Oh well, bet he had a record the next morning eating that much fish !!


----------



## On a call (Mar 3, 2010)

Ha funny one there Tom.

Always easy to say afterwards. Do you really think it was that large ?


----------



## Mattuk (Oct 16, 2010)

Its a high end double figured fish who knows may a 20lb fish.


----------



## youngdon (Mar 10, 2010)

Buuurpp !


----------



## On a call (Mar 3, 2010)

Fish on....bet he puts the next big one to the scale test.


----------



## Mattuk (Oct 16, 2010)

The next one like that could be 5 years down the road 1000 miles away! Thats why they are hardly ever broken!


----------



## On a call (Mar 3, 2010)

Just takes one...there are many records swimming about.

But as the saying goes...hind sight is 20/20


----------



## Mattuk (Oct 16, 2010)

Not like that Brian thats a fish of a life time.


----------



## youngdon (Mar 10, 2010)

On a call said:


> ...there are many records swimming about.

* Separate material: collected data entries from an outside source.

-- ==== Sys2Proof/Syntax.lean ====
section
/-! DEFINITION. The commands of the block, one constructor for each row of the command table, and the types of their
operands. -/

namespace Sys2Proof

/-- Who made a register access: the host over BAR0 or the Steward (R100 gives each its own holding registers). -/
inductive Requester where
  | host
  | steward
  deriving DecidableEq, Repr

/-- The high-water clear fields of R21. -/
inductive HwmReg where
  | kennel (k : Fin 64)
  | mosaic
  | inn (p : PackId)
  | annex (p : PackId)
  | syncMax
  deriving DecidableEq, Repr

/-- What one sample of a stop loop reads: the return current of R697 sorted into the three ranges of R700. -/
inductive LoopReading where
  | closed
  | openLoop
  | kept
  deriving DecidableEq, Repr

/-- How a read the chip made of host memory, or of another chip, came back: the failing part if any (R117, R157),
whether any part carried EP, and the bytes received. -/
inductive ReadFail where
  | none
  | ur
  | timeout
  deriving DecidableEq, Repr

structure ReadResult where
  fail : ReadFail
  ep : Bool
  data : List Byte
  deriving DecidableEq, Repr

/-- Errors of the PCIe link layer (R117). -/
inductive LinkErr where
  | receiverError
  | badTlp
  | badDllp
  | replayTimeout
  | replayRollover
  | dataLinkProtocol
  | receiverOverflow
  | flowControl
  deriving DecidableEq, Repr

/-- An access of BAR2 (R105): a read of `n` bytes, or a write of the bytes with their enables. -/
inductive WindowAccess where
  | read (n : Nat)
  | write (ep : Bool) (data : List (Option Byte))
  deriving DecidableEq, Repr

/-- The AtomicOps of PCIe 4.0. -/
inductive AtomicKind where
  | fetchAdd
  | swap
  | cas
  deriving DecidableEq, Repr

/-- AtomicOp operand sizes: 32, 64 or 128 bits. -/
inductive AtomicSize where
  | s4
  | s8
  | s16
  deriving DecidableEq, Repr
/-- The header fields of a flit beside VC and KIND (R557). -/
structure FlitHdr where
  hop : Bool
  seq : BitVec 8
  ack : BitVec 8
  nak : Bool
  cpool : Fin 8
  cred : Fin 16
  dest : Fin 4
  deriving DecidableEq, Repr

/-- A Trail flit (R543, R557, R558): header and 56 payload bytes; the CRC is computed. -/
structure Flit where
  vc : Nat
  kind : Nat
  hdr : FlitHdr
  payload : List Byte
  deriving DecidableEq, Repr

/-- What the receiver finds wrong with a flit: its CRC, its place in the sequence (R544), or a KIND that R558 does not list. -/
inductive BadFlit where
  | crc
  | sequence (seq : BitVec 8)
  | unlisted (h : FlitHdr) (vc : Fin 4) (kind : Fin 8)
  deriving DecidableEq, Repr

/-- A codelet core: a PE of a pack, or the Steward pair (R372). -/
inductive CoreId where
  | pe (p : PackId) (n : PeId)
  | steward
  deriving DecidableEq, Repr

/-- A Latch operation's requester: a core through its LSU ports, with the address it computed (R357). -/
structure LatchReq where
  core : CoreId
  addr : BitVec 64
  deriving DecidableEq, Repr

/-- The blocks that take jobs from a Common Room work queue (R415, R445, R554). -/
inductive QueueBlock where
  | sieve
  | hound
  | coachman
  | dma
  deriving DecidableEq, Repr

/-- An access unit that the bitstream shows complete at a session's read point (R201, R208): bytes before its start, its
length, and whether it carries a reference picture. If it is skipped (R187), `place` is its place in output order among the entries
that await output and `out` how many of them then reach output order (R204). -/
structure AuHead where
  sess : Fin 64
  skip : Nat
  len : Nat
  isRef : Bool
  place : Nat
  out : Nat
  deriving DecidableEq, Repr

/-- A PDM period: its sample index and the 64 bits of each of the 16 channels, bit 0 the first (R238, R240). -/
structure PdmIn where
  n : Nat
  bits : List (BitVec 64)
  deriving DecidableEq, Repr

It's not a record until it's caught and recorded....till then it's just another fish, albeit,a big one. Otherwise I have the world record 1000yd target in my gun room( I just haven't shot it yet)


----------



## youngdon (Mar 10, 2010)

I am by the way accepting down payments for endorsing you or your product ... let me know if you need my address..


----------



## HowlinRed (Feb 3, 2011)

Sometimes you get one chance to get it "right" in life,and he ate it!


----------